-- ==== Sys2Proof/Machine/Flags.lean ====
section
/-! DEFINITION. What is read off State: BUSY, the STATUS word and the other register words (R34-R50), and irq (R311). -/

namespace Sys2Proof.Machine

/-- STATUS.BUSY: PHASE is not IDLE (R58). -/
def State.busy (s : State) : Bool := s.phase != .idle

/-- STATUS.IMG_VALID: an image is held (R32, R37). -/
def State.imgValid (s : State) : Bool := s.img.isSome

/-- IMG_WIDTH: the width of the image, 0 if none is held (R43). -/
def State.imgWidth (s : State) : Nat :=
  match s.img with
  | some I => I.w
  | none => 0

/-- IMG_HEIGHT: the height of the image, 0 if none is held (R44). -/
def State.imgHeight (s : State) : Nat :=
  match s.img with
  | some I => I.h
  | none => 0

/-- The STATUS word with the given IMG_VALID and OUT_VALID bits (R34). -/
def State.statusWith (s : State) (imgValid outValid : Bool) : Word32 :=
  BitVec.ofNat 32
    (s.busy.toNat + 2 * s.done.toNat + 4 * s.err.toNat + 8 * imgValid.toNat + 16 * outValid.toNat +
      32 * s.idxErr.toNat)

/-- STATUS as it reads while idle (R37). -/
def State.statusWord (s : State) : Word32 := s.statusWith s.imgValid s.outValid

/-- STATUS as it reads while busy: IMG_VALID and OUT_VALID are bits of the free value `free` (R88). -/
def State.statusBusy (s : State) (free : Word32) : Word32 := s.statusWith (free.getLsbD 3) (free.getLsbD 4)

/-- Two bits as a register word. -/
def bitPair (b0 b1 : Bool) : Word32 := BitVec.ofNat 32 (b0.toNat + 2 * b1.toNat)

/-- IRQ_EN (R48). -/
def State.irqEnWord (s : State) : Word32 := bitPair s.doneIe s.errIe

/-- IRQ_PEND (R49). -/
def State.irqPendWord (s : State) : Word32 := bitPair s.doneIp s.errIp

/-- KCFG (R50). -/
def State.kcfgWord (s : State) : Word32 := BitVec.ofNat 32 (s.kw.toNat + 256 * s.kh.toNat)

/-- CAP_DIM (R34). -/
def Params.dimWord (p : Params) : Word32 := BitVec.ofNat 32 (p.maxW + 65536 * p.maxH)

/-- CAP_K (R34). -/
def Params.kWord (p : Params) : Word32 :=
  BitVec.ofNat 32 (p.kmaxDim + 256 * p.gaussRmax + 65536 * p.medianRmax)

/-- The pixel as PIX_DATA packs it: 8 zero bits, R, G, B (R47). -/
def Pixel.word (p : Pixel) : Word32 := 0#8 ++ p.r ++ p.g ++ p.b

/-- The pixel a PIX_DATA write names; bits [31:24] are ignored (R47, R148). -/
def Pixel.ofWord (d : Word32) : Pixel where
  r := d.extractLsb' 16 8
  g := d.extractLsb' 8 8
  b := d.extractLsb' 0 8

/-- The interrupt output, a level (R311). -/
def State.irq (s : State) : Bool := (s.doneIe && s.doneIp) || (s.errIe && s.errIp)

end Sys2Proof.Machine
end

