-- ==== Sys2Proof/Safety.lean ====
section
/-! DEFINITION. What counts as a good state of the block, in the terms the statements use. -/

namespace Sys2Proof.Machine

/-- The good states: the invariants R60 lists, the legal values R7, R36 and R38 give, the image and memory forms, and
what holds between START and the end of a run (R88). -/
structure Safe (s : State) : Prop where
  /-- the parameters are legal (R7) -/
  legal : s.params.Legal
  /-- every byte space is in canonical form and lists implemented addresses only (R80, R81) -/
  memories : ∀ space, (s.mem space).wf ∧ (s.mem space).within (s.params.sizeOf space)
  /-- an image is a full grid within the capacities (R32, R60 b) -/
  image : ∀ I, s.img = some I → I.wf ∧ s.params.holds I.w I.h = true
  /-- DONE and ERR are never both 1 (R37, R60 c) -/
  notBoth : ¬(s.done = true ∧ s.err = true)
  /-- while busy neither is 1 (R88) -/
  busyClear : s.phase ≠ .idle → s.done = false ∧ s.err = false
  /-- without an error the error registers are 0 (R60 d) -/
  noError : s.err = false → s.errCode = 0 ∧ s.errCmd = 0
  /-- ERR_CODE holds a legal value (R38) -/
  errCodeLegal : s.errCode.toNat ≤ 5 ∨ s.errCode.toNat = 7 ∨ s.errCode.toNat = 8
  /-- after an error no image is held (R306) -/
  errorDiscards : s.err = true → s.img = none ∧ s.outValid = false
  /-- a valid output has a legal length (R60 e) -/
  outputLength : s.outValid = true → 54 ≤ s.outLen.toNat ∧ s.outLen.toNat ≤ s.params.outCap
  /-- a valid output seen while idle belongs to a completed run (R60 e) -/
  outputDone : s.phase = .idle → s.outValid = true → s.done = true
  /-- without a valid output OUT_LEN is 0 (R60 f) -/
  noOutput : s.outValid = false → s.outLen = 0
  /-- CP is legal (R36) -/
  cpLegal : s.cp.toNat ≤ s.params.cmdCap
  /-- an execution phase has a command list that fits CMD_MEM (R271, R277) -/
  listFits : s.phase = .execute → s.cmdLen.toNat ≤ s.params.cmdCap
  /-- the hidden tables have their sizes (R55-R57) -/
  tables : s.gammaLut.length = 256 ∧ s.hist.length = 256 ∧ s.cdf.length = 256 ∧ s.heqLut.length = 256 ∧
    s.gw.length = 65

/-- What validation has established: in VALIDATE the slots below CP passed, in EXECUTE all of them did (R271, R304). -/
def Validated (s : State) : Prop :=
  (s.phase = .validate → ∀ k, k < s.cp.toNat → slotError s k = none) ∧
    (s.phase = .execute → ∀ k, k < s.cmdLen.toNat → slotError s k = none)

/-- `c` is one of the three channels r, g, b (R15). -/
def IsChannel (c : Pixel → Byte) : Prop := c = Pixel.r ∨ c = Pixel.g ∨ c = Pixel.b

/-- The error allowed to each e_i of `gaussExps` by `gaussDecisive`: 2^64 of 2^128. -/
def gaussSlack : Nat := 0x10000000000000000

/-- No rounding of R214 for `sigma` changes when each e_i moves by up to `gaussSlack`: the integer weights are then those
of the real quotients, once the e_i are known to be that close (log 14). -/
def gaussDecisive (sigma : Nat) : Bool :=
  let es := gaussExps sigma
  let Z := gaussUnit + 2 * es.sum
  let d := 2 * es.length * gaussSlack
  es.all fun e =>
    (2 * (65536 * (e - gaussSlack)) + (Z + d)) / (2 * (Z + d)) ==
      (2 * (65536 * (e + gaussSlack)) + (Z - d)) / (2 * (Z - d))

end Sys2Proof.Machine
end

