-- ==== Sys2Proof/Laws/Engine.lean ====
section
/-! SUPPORT. What the engine and one step can do, said once. -/

namespace Sys2Proof.Machine

variable {s t : State}

/-- The meaning of a command is its static check and its execution in the common frame (R271, R273). -/
theorem exec_eq_command (i : Instr) (s : State) :
    exec i s = s.command (staticCheck i s) (executeCommand i s) := by
  cases i <;> rfl

/-- Every command answers a next state: the run ended with an error, CP moved on, or its execution's state with CP moved
on. It never faults and is never refused. -/
theorem exec_cases (i : Instr) (s : State) :
    (∃ e, staticCheck i s = some e ∧ exec i s = .next (s.endWithError e s.cp)) ∨
      (staticCheck i s = none ∧ s.phase = .validate ∧ exec i s = .next s.advance) ∨
      (staticCheck i s = none ∧ s.phase ≠ .validate ∧ ∃ e, executeCommand i s = .error e ∧
        exec i s = .next (s.endWithError e s.cp)) ∨
      (staticCheck i s = none ∧ s.phase ≠ .validate ∧ ∃ t, executeCommand i s = .ok t ∧
        exec i s = .next t.advance) := by
  rw [exec_eq_command]
  exact s.command_cases _ _

/-- An execution that completes leaves the parameters, the host's inputs, CP, PHASE, the flags and the model's own fields as
they were, and only ENCODE writes OUT_MEM (R90, R274). -/
theorem executeCommand_frame {i : Instr} (h : executeCommand i s = .ok t) :
    (t.params = s.params ∧ t.cmdLen = s.cmdLen ∧ t.inLen = s.inLen ∧ t.kw = s.kw ∧ t.kh = s.kh ∧ t.cp = s.cp ∧
      t.phase = s.phase) ∧
    (t.cmdMem = s.cmdMem ∧ t.kmem = s.kmem ∧ t.inMem = s.inMem ∧ (i ≠ .encode → t.outMem = s.outMem)) ∧
    (t.done = s.done ∧ t.err = s.err ∧ t.idxErr = s.idxErr ∧ t.doneIp = s.doneIp ∧ t.errIp = s.errIp ∧
      t.doneIe = s.doneIe ∧ t.errIe = s.errIe ∧ t.errCode = s.errCode ∧ t.errCmd = s.errCmd) ∧
    (t.pixX = s.pixX ∧ t.pixY = s.pixY ∧ t.draws = s.draws ∧ t.events = s.events ∧ t.responses = s.responses) := by
  cases i with
  | decode =>
    rcases bodyDecode_cases s with ⟨e, -, he⟩ | ⟨I, -, he⟩ <;>
      simp only [executeCommand, he, Except.ok.injEq, reduceCtorEq] at h
    subst h
    simp
  | encode =>
    rcases bodyEncode_cases s with ⟨-, he⟩ | ⟨I, -, -, he⟩ | ⟨I, -, -, he⟩ <;>
      simp only [executeCommand, he, Except.ok.injEq, reduceCtorEq] at h
    subst h
    simp
  | create w h' =>
    simp only [executeCommand, bodyCreate, Except.ok.injEq] at h
    subst h
    simp
  | blur sigma =>
    rcases bodyBlur_cases sigma s with ⟨-, he⟩ | ⟨I, -, he⟩ <;>
      simp only [executeCommand, he, Except.ok.injEq, reduceCtorEq] at h
    subst h
    simp
  | gamma g =>
    rcases bodyGamma_cases g s with ⟨-, he⟩ | ⟨I, -, he⟩ <;>
      simp only [executeCommand, he, Except.ok.injEq, reduceCtorEq] at h
    subst h
    simp
  | histeq =>
    rcases bodyHisteq_cases s with ⟨-, he⟩ | ⟨I, -, -, he⟩ | ⟨I, -, -, he⟩ <;>
      simp only [executeCommand, he, Except.ok.injEq, reduceCtorEq] at h <;>
      subst h <;> simp
  | _ =>
    obtain ⟨I, -, rfl⟩ := State.mapImage_ok h
    simp

/-- Everything the move of one slot can do (R116, R271, R273). -/
theorem runSlot_cases (s : State) :
    (s.params.cmdCap ≤ s.cp.toNat ∧ runSlot s = .fault (.engineOutsideCmdMem s.cp.toNat)) ∨
      (s.cp.toNat < s.params.cmdCap ∧ (∃ d, s.slotCommand s.cp.toNat = .error d) ∧
        runSlot s = .next (s.endWithError .illegalCommand s.cp)) ∨
      (s.cp.toNat < s.params.cmdCap ∧ ∃ i, s.slotCommand s.cp.toNat = .ok i ∧ runSlot s = exec i s) := by
  by_cases hc : s.cp.toNat < s.params.cmdCap
  · have hs : s.slotExists s.cp.toNat = true := by simp [State.slotExists, hc]
    cases hd : s.slotCommand s.cp.toNat with
    | error d => exact .inr (.inl ⟨hc, ⟨d, rfl⟩, by simp [runSlot, hs, hd]⟩)
    | ok i => exact .inr (.inr ⟨hc, i, rfl, by simp [runSlot, hs, hd]⟩)
  · have hs : s.slotExists s.cp.toNat = false := by simp [State.slotExists, hc]
    exact .inl ⟨by omega, by simp [runSlot, hs]⟩

/-- Everything one engine move can do (R270-R278). -/
theorem engineMove_cases (s : State) :
    (s.phase = .idle ∧ engineMove s = .next s) ∨
      (s.phase = .validate ∧ s.params.cmdCap < s.cmdLen.toNat ∧
        engineMove s = .next (s.endWithError .capacityExceeded noCommand)) ∨
      (s.phase = .validate ∧ s.cmdLen.toNat ≤ s.params.cmdCap ∧ s.cp.toNat < s.cmdLen.toNat ∧
        engineMove s = runSlot s) ∨
      (s.phase = .validate ∧ s.cmdLen.toNat ≤ s.params.cmdCap ∧ s.cmdLen.toNat ≤ s.cp.toNat ∧
        engineMove s = .next s.beginExecution) ∨
      (s.phase = .execute ∧ s.cp.toNat < s.cmdLen.toNat ∧ engineMove s = runSlot s) ∨
      (s.phase = .execute ∧ s.cmdLen.toNat ≤ s.cp.toNat ∧ engineMove s = .next s.endWithSuccess) := by
  cases hp : s.phase with
  | idle => exact .inl ⟨rfl, by simp [engineMove, hp]⟩
  | validate =>
    by_cases hl : s.params.cmdCap < s.cmdLen.toNat
    · exact .inr (.inl ⟨rfl, hl, by simp [engineMove, hp, hl]⟩)
    · by_cases hc : s.cp.toNat < s.cmdLen.toNat
      · exact .inr (.inr (.inl ⟨rfl, by omega, hc, by simp [engineMove, hp, hl, hc]⟩))
      · exact .inr (.inr (.inr (.inl ⟨rfl, by omega, by omega, by simp [engineMove, hp, hl, hc]⟩)))
  | execute =>
    by_cases hc : s.cp.toNat < s.cmdLen.toNat
    · exact .inr (.inr (.inr (.inr (.inl ⟨rfl, hc, by simp [engineMove, hp, hc]⟩))))
    · exact .inr (.inr (.inr (.inr (.inr ⟨rfl, by omega, by simp [engineMove, hp, hc]⟩))))

/-- Everything one step can do: the engine moves, or the first event is handled (log 6). -/
theorem step_cases (s : State) :
    (s.events = [] ∧ step s = engineMove s) ∨
      (∃ e es, s.events = e :: es ∧ step s = handleEvent e { s with events := es }) := by
  cases he : s.events with
  | nil => exact .inl ⟨rfl, by simp [step, stepBlock, he]⟩
  | cons e es => exact .inr ⟨e, es, rfl, by simp [step, stepBlock, he]⟩

/-- With no event due, the engine moves. -/
theorem step_of_no_events (h : s.events = []) : step s = engineMove s := by
  simp [step, stepBlock, h]

/-- A run of one more step is that step and then the run. -/
theorem run_succ (n : Nat) (h : step s = .next t) :
    Host.Core.run Sys2Proof.core (n + 1) s = Host.Core.run Sys2Proof.core n t := by
  have hs : Sys2Proof.core.step s = .next t := h
  simp only [Host.Core.run, hs]

/-- Whether a slot passes validation depends on CMD_MEM, the parameters and KCFG alone (R272). -/
theorem slotError_congr (h1 : t.cmdMem = s.cmdMem) (h2 : t.params = s.params) (h3 : t.kw = s.kw) (h4 : t.kh = s.kh)
    (k : Nat) : slotError t k = slotError s k := by
  have hc : t.slotCommand k = s.slotCommand k := by
    simp [State.slotCommand, State.slotBytes, State.readByte, State.mem, h1]
  simp only [slotError, hc]
  cases s.slotCommand k with
  | error d => rfl
  | ok i =>
    cases i <;>
      simp [staticCheck, checkCreate, checkConv, checkBlur, checkMedian, checkGamma, checkCrop, h2, h3, h4]

end Sys2Proof.Machine
end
--- --- ---
## BRIEF
If the word "lean" is on a line above, return that line.

## EXERCISE SOLUTION
-- ==== Sys2Proof/Machine/Flags.lean ====
-- ==== Sys2Proof/Safety.lean ====
-- ==== Sys2Proof/Laws/Engine.lean ====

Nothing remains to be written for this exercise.